Dataset.
/-- Freeing takes the record away once nothing names it, and says so (R56). -/
theorem Blocks.freeMove_eq {e : Env} {b : Blocks} {tag : Tag} {m : Move} (h : b.move? tag = some m)
    (o : MoveOutcome) : b.freeMove e tag o =
      (((b.unname e m tag).modMoves (freeWhere fun x => x.tag == tag)).emitStation
        (.moveDone tag o)).countFreed e m o := by
  unfold freeMove
  rw [h]
  rfl

/-- Where no follow-on is due, none comes to be due by clearing an active-source tag. -/
theorem Blocks.not_due_clearActive {b : Blocks} (tag : Tag)
    (h : ∀ x ∈ b.stationList, x.followOnDue = false) :
    ∀ x ∈ (b.clearActive tag).stationList, x.followOnDue = false := by
  show ∀ x ∈ live (updWhere _ _ b.si.stations), _
  rw [live_updWhere]
  intro x hx
  obtain ⟨y, hy, rfl⟩ := List.mem_map.1 hx
  have due := h y hy
  split <;> exact due

/-- A command that frees a move, with an outcome that one counter counts, and does no more. -/
theorem State.run_freeMove {s : State} {g : Env → Blocks → Blocks} {tag : Tag} {m : Move}
    {o : MoveOutcome} {k : Counter} {r : Option Reply} (hs : s.WellSized) (hm : s.b.move? tag = some m)
    (hg : g s.env s.b.quiet =
      ({ s.b.quiet.freeMove s.env tag o with
        out := { (s.b.quiet.freeMove s.env tag o).out with service := r } } : Blocks))
    (ho : ∀ d : Blocks, d.countFreed s.env m o = d.bump k) (hk : k.index ∉ passCounters)
    (hdue : ∀ x ∈ s.b.stationList, x.followOnDue = false) :
    let t := s.run g
    Calm s.env (g s.env s.b.quiet) t.b ∧
    t.b.out.station = [.moveDone tag o] ∧ t.b.out.service = r ∧ t.b.move? tag = none ∧
    (∀ c ∈ t.b.du.calls, c.tag ≠ tag) ∧ (∀ x ∈ t.b.stationList, x.active ≠ some tag) ∧
    Raised k s t ∧
    (∀ other, other ≠ tag →
      (t.b.move? other).map Move.terms = (s.b.move? other).map Move.terms) ∧
    ∀ id, (g s.env s.b.quiet).vehicle? id = (s.b.quiet.unname s.env m tag).vehicle? id := by
  let d := s.b.quiet.unname s.env m tag
  obtain ⟨closes, calls, active⟩ := s.b.quiet.unnamed_unname s.env m tag
  let f := (d.modMoves (freeWhere fun x => x.tag == tag)).emitStation (.moveDone tag o)
  have effect : g s.env s.b.quiet =
      ({ f.bump k with out := { f.out with service := r } } : Blocks) := by
    rw [hg, Blocks.freeMove_eq (b := s.b.quiet) hm, ho]
    rfl
  have calm := State.run_calm_of_not_due (f := g) hs.2 (by
    rw [effect]
    exact closes.not_due (Blocks.not_due_clearActive tag hdue))
  have gone : (g s.env s.b.quiet).move? tag = none := by
    rw [effect]
    exact d.move?_free tag
  have others (x : Tag) (hx : x ≠ tag) : (g s.env s.b.quiet).move? x = s.b.move? x := by
    rw [effect]
    exact (d.move?_free_of_ne hx).trans (closes.move?_of_ne hx)
  refine ⟨calm, ?_, ?_, calm.move?_none gone, fun c hc => ?_, fun x hx => ?_, ?_, fun other ho => ?_,
    fun id => ?_⟩
  · rw [calm.station, effect]
    show d.out.station ++ [_] = _
    rw [closes.station]
    rfl
  · rw [calm.service, effect]
  · rcases calm.calls c hc with hc | ⟨n, hn, tag_n, -⟩
    · rw [effect] at hc
      exact calls c hc
    · intro tag_c
      have := List.find?_eq_none.1 gone n hn
      simp [tag_n.trans tag_c] at this
  · rw [calm.stationList, effect] at hx
    exact active x hx
  · refine State.raised_of_bump hs.1 ((calm.counter _ hk).trans ?_)
    rw [effect]
    have width : f.sp.counters.length = SP.counterCount := by
      obtain ⟨⟨-, -, -, -, -, -, width, -⟩, -⟩ := hs
      exact closes.width.trans width
    have width' : s.b.quiet.sp.counters.length = SP.counterCount := by
      obtain ⟨⟨-, -, -, -, -, -, width, -⟩, -⟩ := hs
      exact width
    show (f.bump k).counter k = _
    rw [Blocks.counter_bump_self (by rw [width]; exact Counter.index_lt k),
      Blocks.counter_bump_self (by rw [width']; exact Counter.index_lt k)]
    have same : f.counter k = s.b.quiet.counter k := closes.counter k hk
    rw [same]
  · rw [calm.move_terms, others other ho]
  · rw [effect]
    rfl

/-! ### Refusals (R43, R58) -/

/-- A command of the station link that is refused answers so, and counts it. -/
theorem State.run_refuseMove {s : State} {g : Env → Blocks → Blocks} {c : RefusalCode}
    {tag : Option Tag} (hs : s.WellSized) (hg : g s.env s.b.quiet = s.b.quiet.refuseMove c tag) :
    (s.run g).b.out.station = [.refused c tag] ∧ SameBay s.b (s.run g).b ∧
      Raised (.refusal c) s (s.run g) := by
  have none_due : (g s.env s.b.quiet).agenda = Agenda.none := by
    rw [hg]
    exact hs.2.1
  have calm := State.run_calm (f := g) hs.2 (by rw [none_due]; rfl)
  obtain ⟨zc, si, mm, -, out⟩ := State.run_frame (f := g) hs.2 none_due
  rw [hg] at calm zc si mm out
  refine ⟨by rw [out]; rfl, ⟨zc, si, mm⟩, calm.raised hs.1 ?_ rfl rfl⟩
  cases c <;> decide

/-- Settles O19. -/
theorem cancelFreesOrRefuses : Obligations.CancelFreesOrRefuses := by
  intro s tag hrun hs
  let g : Env → Blocks → Blocks := fun e b =>
    if !e.node.running then b
    else
      match (if e.ownTag tag then b.move? tag else none) with
      | none => b.refuseMove .unknownTag (some tag)
      | some m =>
        if m.state.cancellable then b.freeMove e tag .cancelled
        else b.refuseMove .tooLate (some tag)
  have ran : exec (.cancelReq tag) s = .next (s.run g) := rfl
  have running : s.env.node.running = true := hrun
  refine ⟨fun h => ?_, fun m hown hm => ⟨fun hlate => ?_, fun hearly hdue => ?_⟩⟩
  · have effect : g s.env s.b.quiet = s.b.quiet.refuseMove .unknownTag (some tag) := by
      have unknown : (if s.env.ownTag tag then s.b.quiet.move? tag else none) = none := by
        rcases h with foreign | unheld
        · refine if_neg ?_
          simpa [Env.ownTag] using foreign
        · rw [show s.b.quiet.move? tag = none from unheld, ite_self]
      unfold g
      rw [unknown, running]
      rfl
    exact ⟨_, ran, State.run_refuseMove hs effect⟩
  · have effect : g s.env s.b.quiet = s.b.quiet.refuseMove .tooLate (some tag) := by
      have late : m.state.cancellable = false := by
        rcases hlate with h | h | h | h | h <;> rw [h] <;> rfl
      unfold g
      rw [if_pos (show s.env.ownTag tag = true by simpa [Env.ownTag] using hown),
        show s.b.quiet.move? tag = some m from hm, running]
      simp [late]
    exact ⟨_, ran, State.run_refuseMove hs effect⟩
  · have effect : g s.env s.b.quiet = s.b.quiet.freeMove s.env tag .cancelled := by
      have early : m.state.cancellable = true := by
        rcases hearly with h | h | h | h <;> rw [h] <;> rfl
      unfold g
      rw [if_pos (show s.env.ownTag tag = true by simpa [Env.ownTag] using hown),
        show s.b.quiet.move? tag = some m from hm, running]
      simp [early]
    obtain ⟨-, station, -, gone, calls, active, raised, others, -⟩ :=
      State.run_freeMove (r := (s.b.quiet.freeMove s.env tag .cancelled).out.service)
        (k := .cancelled) (o := .cancelled) hs hm effect (fun _ => rfl) (by decide) hdue
    exact ⟨_, ran, station, gone, calls, active, raised, others⟩

end Sys2Proof.Machine
end

section
/-! PROOFS. The acceptance of a move (R41, R43, R44): O18. -/
namespace Sys2Proof.Machine

/-! ### A free entry that is filled -/

/-- A list with a free entry holds fewer entries in use than it is long. -/
theorem length_live_lt {α : Type} {l : List (Option α)} (h : none ∈ l) : (live l).length < l.length := by
  induction l with
  | nil => cases h
  | cons o l ih =>
    cases o with
    | none => exact Nat.lt_succ_of_le (List.length_filterMap_le id l)
    | some x =>
      have mem : none ∈ l := by simpa using h
      exact Nat.succ_lt_succ (ih mem)

/-- What another key finds is as before a free entry was filled. -/
theorem find?_live_putFree {α : Type} {p : α → Bool} {a : α} {l : List (Option α)} (hp : p a = false) :
    (live (putFree a l)).find? p = (live l).find? p := by
  induction l with
  | nil => rfl
  | cons o l ih =>
    cases o with
    | none => exact List.find?_cons_of_neg (by simp [hp])
    | some x =>
      show (x :: live (putFree a l)).find? p = (x :: live l).find? p
      rw [List.find?_cons, List.find?_cons, ih]

/-- The entry that fills a free one is found by a key that no other entry has. -/
theorem find?_live_putFree_self {α : Type} {p : α → Bool} {a : α} {l : List (Option α)} (h : none ∈ l)
    (ha : p a = true) (hp : ∀ x ∈ live l, p x = false) : (live (putFree a l)).find? p = some a := by
  induction l with
  | nil => cases h
  | cons o l ih =>
    cases o with
    | none => exact List.find?_cons_of_pos ha
    | some x =>
      have mem : none ∈ l := by simpa using h
      show (x :: live (putFree a l)).find? p = some a
      rw [List.find?_cons_of_neg (by simp [hp x List.mem_cons_self])]
      exact ih mem fun y hy => hp y (List.mem_cons_of_mem _ hy)

/-! ### The tag of a new move (R41) -/

/-- While a record is free, the sequence number that the next move takes is one that no record holds. -/
theorem Blocks.nextSeq_fresh {b : Blocks} (hs : b.mm.moves.length = Config.moveSize)
    (h : none ∈ b.mm.moves) : ∀ m ∈ b.moveList, m.tag.seq ≠ b.nextSeq := by
  refine (b.nextSeq_spec).resolve_right fun used => ?_
  let next : Nat → Id8 := fun k => b.mm.seqCounter + BitVec.ofNat 8 k
  have distinct : ((List.range 64).map next).Nodup := by
    refine List.Nodup.map_on (fun i hi j hj hij => ?_) List.nodup_range
    have hi := List.mem_range.1 hi
    have hj := List.mem_range.1 hj
    have : BitVec.ofNat 8 i = BitVec.ofNat 8 j := by simpa [next] using hij
    have := congrArg BitVec.toNat this
    simp only [BitVec.toNat_ofNat] at this
    omega
  have held : (List.range 64).map next ⊆ b.moveList.map fun m => m.tag.seq := by
    intro x hx
    obtain ⟨k, hk, rfl⟩ := List.mem_map.1 hx
    obtain ⟨m, hm, he⟩ := used k (List.mem_range.1 hk)
    exact List.mem_map.2 ⟨m, hm, he⟩
  have enough := (distinct.subperm held).length_le
  have few := length_live_lt h
  rw [hs] at few
  simp only [List.length_map, List.length_range] at enough
  exact absurd few (Nat.not_lt.2 enough)

/-! ### Acceptance (R43, R44) -/

/-- A MOVE-REQ that meets none of the faults of R43 passes the checks. -/
theorem State.checkMove_eq_none {s : State} {source dest : Nat} {x : Station} (hn : s.cl.node = .ready)
    (hx : s.b.station? source = some x) (hloaded : x.state = .occupied ∨ x.state = .holding)
    (ha : x.active = none) (hr : s.routed dest) (hd : dest ≠ source) (hfree : none ∈ s.b.mm.moves) :
    s.b.checkMove s.env source dest = none := by
  have free : freeCount s.b.mm.moves ≠ 0 := fun h => freeCount_eq_zero.1 h hfree
  simp only [Blocks.checkMove_of_loaded (e := s.env) dest hn hx hloaded, State.owner_eq_none_iff]
  rw [ha, Option.isSome_none, if_neg Bool.false_ne_true, if_neg (not_or.2 ⟨not_not.2 hr, hd⟩), if_neg free]

/-- What acceptance of a move with a fresh tag leaves (R44). -/
theorem Blocks.acceptMove_spec (e : Env) (m : Move) {b : Blocks} (hfree : none ∈ b.mm.moves)
    (hfresh : ∀ y ∈ b.moveList, y.tag ≠ m.tag) :
    (b.acceptMove e m).move? m.tag = some { m with destHeld := b.mustHold e m } ∧
    (∀ t, t ≠ m.tag → (b.acceptMove e m).move? t = b.move? t) ∧
    (b.acceptMove e m).si = (b.setActive m.source m.tag).si ∧
    (b.acceptMove e m).mm.seqCounter = m.tag.seq + 1 ∧
    (b.acceptMove e m).sp = (b.bump (.accepted m.cls)).sp ∧
    (b.acceptMove e m).out = b.out ∧ (b.acceptMove e m).zc = b.zc ∧
    (b.acceptMove e m).agenda.follow = b.agenda.follow := by
  have moves : (b.acceptMove e m).mm.moves = putFree { m with destHeld := b.mustHold e m } b.mm.moves := by
    unfold acceptMove
    dsimp only
    split <;> rfl
  refine ⟨?_, fun t ht => ?_, ?_⟩
  · unfold move? moveList
    rw [moves]
    exact find?_live_putFree_self hfree (by simp) fun y hy => by simpa using hfresh y hy
  · unfold move? moveList
    rw [moves]
    exact find?_live_putFree (by simpa using Ne.symm ht)
  · unfold acceptMove
    dsimp only
    split <;> exact ⟨rfl, rfl, rfl, rfl, rfl, rfl⟩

Task brief.
In the records above, find the line with "have : BitVec.ofNat"; write out exactly that line and each one after it, stopping after the line with "(b.acceptMove e m).move? m.tag".

The completed task.
    have : BitVec.ofNat 8 i = BitVec.ofNat 8 j := by simpa [next] using hij
    have := congrArg BitVec.toNat this
    simp only [BitVec.toNat_ofNat] at this
    omega
  have held : (List.range 64).map next ⊆ b.moveList.map fun m => m.tag.seq := by
    intro x hx
    obtain ⟨k, hk, rfl⟩ := List.mem_map.1 hx
    obtain ⟨m, hm, he⟩ := used k (List.mem_range.1 hk)
    exact List.mem_map.2 ⟨m, hm, he⟩
  have enough := (distinct.subperm held).length_le
  have few := length_live_lt h
  rw [hs] at few
  simp only [List.length_map, List.length_range] at enough
  exact absurd few (Nat.not_lt.2 enough)

/-! ### Acceptance (R43, R44) -/

/-- A MOVE-REQ that meets none of the faults of R43 passes the checks. -/
theorem State.checkMove_eq_none {s : State} {source dest : Nat} {x : Station} (hn : s.cl.node = .ready)
    (hx : s.b.station? source = some x) (hloaded : x.state = .occupied ∨ x.state = .holding)
    (ha : x.active = none) (hr : s.routed dest) (hd : dest ≠ source) (hfree : none ∈ s.b.mm.moves) :
    s.b.checkMove s.env source dest = none := by
  have free : freeCount s.b.mm.moves ≠ 0 := fun h => freeCount_eq_zero.1 h hfree
  simp only [Blocks.checkMove_of_loaded (e := s.env) dest hn hx hloaded, State.owner_eq_none_iff]
  rw [ha, Option.isSome_none, if_neg Bool.false_ne_true, if_neg (not_or.2 ⟨not_not.2 hr, hd⟩), if_neg free]

/-- What acceptance of a move with a fresh tag leaves (R44). -/
theorem Blocks.acceptMove_spec (e : Env) (m : Move) {b : Blocks} (hfree : none ∈ b.mm.moves)
    (hfresh : ∀ y ∈ b.moveList, y.tag ≠ m.tag) :
    (b.acceptMove e m).move? m.tag = some { m with destHeld := b.mustHold e m } ∧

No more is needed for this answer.